Manouk Papazian (August 18, 1911 – October 21, 1999) was an Armenian-American luthier. He came from Smyrna (now İzmir) in what was then the Ottoman Empire.

==Biography==
Manouk Papazian was born to an Armenian family in Smyrna, on August 18, 1911. At the time, Smyrna was a diverse city on the Aegean coast. His family fled the Armenian genocide and escaped to Thessaloniki in 1922. Papazian did well academically; outside of school, he took violin lessons, designed rugs, and drew pictures. He worked for a furniture business owned by his brother.

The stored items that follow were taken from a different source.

/-- Settles O34: the judgement of the head, and what becomes of it and the heads behind it. -/
theorem frameStartOffers : Obligations.FrameStartOffers := by
  unfold Obligations.FrameStartOffers
  refine ⟨?_, suits_iff, fun q f p t => rfl⟩
  intro s i p number q rest hl hf hst hlist hg x f n cannot hx hff hn hcannot
  obtain ⟨y, hy⟩ : ∃ y, y = opened s.streams[i] number s.timeBase := ⟨_, rfl⟩
  have hxy : y = { x with stats := n } := by
    rw [hy, hx, hff, hn]
    rfl
  have hyl : y.prefetch = q :: rest := by rw [hy]; exact hlist
  have hyf : y.frame = some f := by rw [hy, hff]; rfl
  have hya : y.active = some p := by rw [hy]; exact hl.1
  have hyc : y.contexts = s.streams[i].contexts := by rw [hy]; rfl
  have hget : (s.withStream i y).streams[i] = y := State.withStream_get s i y
  have hexec : exec (.frameStart i number p.id) s = .next (counted i (offer i (rest.length + 1) (s.withStream i y))).conclude := by
    rw [exec_frameStart_known hl hf ((knows_iff ..).mpr (.inr ⟨p, hl.1, rfl⟩)), activate_same hst, ← hy, hlist]
    rfl
  have hcan : q.canBind y f = true ↔ ¬cannot := by
    rw [canBind_iff, hyc, hcannot, hff]
    simp only [decide_eq_true_eq]
  have hfn : f.number = number := by rw [hff]
  refine ⟨fun c hs hsel hc hlow hset => ?_, fun status hstatus => ?_, fun hs hwait => ?_⟩
  · have hbind : q.canBind y f = true := hcan.mpr fun h => by
      rcases hcannot.mp h with h | ⟨h, h'⟩
      · exact h c hc
      · rcases hset with hset | hset
        · omega
        · rw [h'] at hset
          cases hset
    have hj : (s.withStream i y).judgeHead i q f p = (.binds, s.withStream i y) := by
      cases hselector : q.selector with
      | next => rw [judgeHead_next hs hg hselector, hget, if_pos hbind]
      | numbered =>
        have hnumber : f.number = q.number := hfn.trans (hsel.resolve_left fun h => by rw [h] at hselector; cases hselector).symm
        rw [judgeHead_numbered hs hg hselector, hget, if_pos hnumber, if_pos hbind]
    have hfree : y.freeContext = some c := freeContext_eq_some (by rw [hyc]; exact hc) (by rw [hyc]; exact hlow)
    rw [hexec, offer_binds (by rw [hget]; exact hyl) (by rw [hget]; exact hyf) (by rw [hget]; exact hya) _ hj,
      bindHead_eq hyl hyf hya hfree, counted_bound s i { y with
        contexts := y.contexts.set c (some (q.bindTo f p y.activeDefects)), frame := some { f with bound := some c } }, hyc, hxy]
  · have hj : (s.withStream i y).judgeHead i q f p = (.finishes status, s.withStream i y) := by
      rcases hstatus with ⟨hs, rfl⟩ | ⟨hs, rfl, hselector, hmissed⟩
      · exact judgeHead_unsuited hs
      · rw [judgeHead_numbered hs hg hselector, hget, hfn]
        rcases hmissed with h | ⟨h, h'⟩
        · rw [if_neg (fun he => by rw [frameOrder_equal.mpr he] at h; cases h), if_pos h]
        · rw [if_pos h, if_neg (by rw [hcan, not_not]; exact h')]
    have hgo : exec (.frameStart i number p.id) s = .next (counted i (offer i rest.length
        (adoptHead i rest ((s.withReady q.entry (.unbound status q.tag 0) q.notify).withStream i y)))).conclude := by
      rw [hexec, offer_finishes (by rw [hget]; exact hyl) (by rw [hget]; exact hyf) (by rw [hget]; exact hya) _ hj,
        finishHead_open hg y hyl]
    refine ⟨?_, ?_⟩
    · rintro rfl
      have hadopt : ∀ u : State, adoptHead i [] (u.withStream i y) = u.withStream i { y with prefetch := [], deadline := none } :=
        fun u => by rw [adoptHead, State.onStream_eq, State.withStream_get, State.withStream_twice]
      rw [hgo, hadopt]
      refine congrArg (fun u : State => Host.Outcome.next u.conclude) ((counted_unclaimed _ i _).trans ?_)
      rw [hxy]
      rfl
    · rw [hgo, hy]
      exact (exec_frameStart_adopted (s := s.withReady q.entry (.unbound status q.tag 0) q.notify) hl hf hst).symm
  · have hj : (s.withStream i y).judgeHead i q f p = (.waits, s.withStream i y) := by
      rcases hwait with ⟨hselector, hbehind⟩ | ⟨hselector, h⟩
      · rw [judgeHead_numbered hs hg hselector, hfn, if_neg (fun he => by rw [frameOrder_equal.mpr he] at hbehind; cases hbehind),
          if_neg (by rw [hbehind]; decide)]
      · rw [judgeHead_next hs hg hselector, hget, if_neg (by rw [hcan, not_not]; exact h)]
    rw [hexec, offer_waits (by rw [hget]; exact hyl) (by rw [hget]; exact hyf) (by rw [hget]; exact hya) _ hj, counted_unclaimed, hxy]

After World War II, Papazian emigrated to Buenos Aires, Argentina. It was there that he began his career as a luthier. He made a variety of instruments, including guitars, by copying wholesale models. He moved again in 1956 to New York, where his older brother lived. Papazian opened his own workshop, specializing in guitar design. He built some 900 guitars over the course of his career, and he also created ouds, lutes, archlutes, violins, vihuelas, and cellos. Papazian admired the work of French luthier Francois Tout. He retired in 1981 and became a United States citizen two years later.

Manouk Papazian died in New York City on October 21, 1999.